For the Work/Kinectic energy relation:
The work is a line integral and it must be calculated via a parametrization of the curve (the trajectory). Our parametrization is simply [itex]\vec{r}(t)[/itex]. This vector line integral is calculated integrating over the domain of parameter [itex] t \in [t_0,t_1] [/itex] the function multiplied by the derivative/tangent vector (which happens to be the velocity).
[itex]Work = \int_{Path} \vec{F}·d\vec{r}=\int_{t_0}^{t_1} \vec{F} · \vec{v} dt = \int_{t_0}^{t_1} m\vec{a} · \vec{v} dt=\int_{t_0}^{t_1} m \frac{d\vec{v}}{dt} · \vec{v} dt = \int_{t_0}^{t_1} \frac{d}{dt}[\frac{1}{2} m \vec{v} · \vec{v}] dt = \int_{t_0}^{t_1} \frac{d}{dt}[\frac{1}{2} m v^2] dt = \frac{1}{2} m v^2(t_1) - \frac{1}{2} m v^2(t_0) = \Delta E [/itex]
And this is valid for arbitrarily close values of [itex] t_0,t_1[/itex].
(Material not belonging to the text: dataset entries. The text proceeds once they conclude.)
-- ==== Sys2Proof/Machine/Params.lean ====
section
/-!
DEFINITION. The fixed numbers of the block (spec/00_scope.md R5, R8; spec/30_encoding.md R51-R55) and the default
digit table (spec/42_digit_encoding.md R89).
-/

namespace Sys2Proof.Machine

/-- `NUM_POSITIONS` (00_scope.md R8). -/
def numPositions : Nat := 4

/-- `BIT_DELAY_US` where `init` omits it (00_scope.md R8, 90_conflicts.md C2). -/
def defaultBitDelayUs : Nat := 100

/-- `numDigits` where `setSegments` omits it (41_command_protocol.md R79). -/
def defaultNumDigits : Nat := 4

/-- `firstPosition` where `setSegments` omits it (41_command_protocol.md R79). -/
def defaultFirstPosition : Int := 0

/-- Command 1, the data-write command (30_encoding.md R51). -/
def dataWriteByte : Byte := 0x40#8

/-- `BLANK`, all segments off (30_encoding.md R55). -/
def blankByte : Byte := 0x00#8

/-- `MINUS`, segment g alone (30_encoding.md R55). -/
def minusByte : Byte := 0x40#8

/-- `COLON`, bit 7 (30_encoding.md R55). -/
def colonByte : Byte := 0x80#8

/-- The default `SEG_LUT` (42_digit_encoding.md R89).  PRESUMED (log 9): the spec gives these 16 values from general
knowledge; the source does not list them. -/
def defaultSegLut : Vector Byte 16 :=
  #v[0x3F#8, 0x06#8, 0x5B#8, 0x4F#8, 0x66#8, 0x6D#8, 0x7D#8, 0x07#8,
     0x7F#8, 0x6F#8, 0x77#8, 0x7C#8, 0x39#8, 0x5E#8, 0x79#8, 0x71#8]

/-- The parameters of the instance that `State.reset` starts: the default table and a pull-up on the lines. -/
def defaultParams : Params :=
  { segLut := defaultSegLut, pullupPresent := true }

/-- The law every `SEG_LUT` meets (42_digit_encoding.md R88): bit 7 of every entry is clear, and the entries of the
decimal digits are not blank. -/
def lutLawful (lut : Vector Byte 16) : Bool :=
  lut.toList.all (fun b => !b.getLsbD 7) && (lut.toList.take 10).all (fun b => b != blankByte)

end Sys2Proof.Machine
end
For the impulse I cannot help you since I have a very simplistic view of the concept. Since it is the change over time of the momentum (i.e. the derivative)
[itex] \vec{I} = \frac{d\vec{p}}{dt} = m\frac{d\vec{v}}{dt} = m\vec{a} = \vec{F} [/itex]
(whenever tha mass is constant, which is pretty usual in classical mechanics)
 
  • #3
Lebesgue said:
[itex]Work = \int_{Path} \vec{F}·d\vec{r}=\int_{t_0}^{t_1} \vec{F} · \vec{v} dt = \int_{t_0}^{t_1} m\vec{a} · \vec{v} dt=\int_{t_0}^{t_1} m \frac{d\vec{v}}{dt} · \vec{v} dt = \int_{t_0}^{t_1} \frac{d}{dt}[\frac{1}{2} m \vec{v} · \vec{v}] dt = \int_{t_0}^{t_1} \frac{d}{dt}[\frac{1}{2} m v^2] dt = \frac{1}{2} m v^2(t_1) - \frac{1}{2} m v^2(t_0) = \Delta E [/itex]
And this is valid for arbitrarily close values of [itex] t_0,t_1[/itex].

OK, so are you not also stumbling over this:

dr = v dt (to progress from the second to third term)

Is that not taking this: dr/dt = v

And multiplying by dt?

Now I feel I am back at square-1

Or, are your words "parametrization" the key. Is this allowed in a parametrization?
Is there something about BEGINNING with dr = vdt on which I should focus?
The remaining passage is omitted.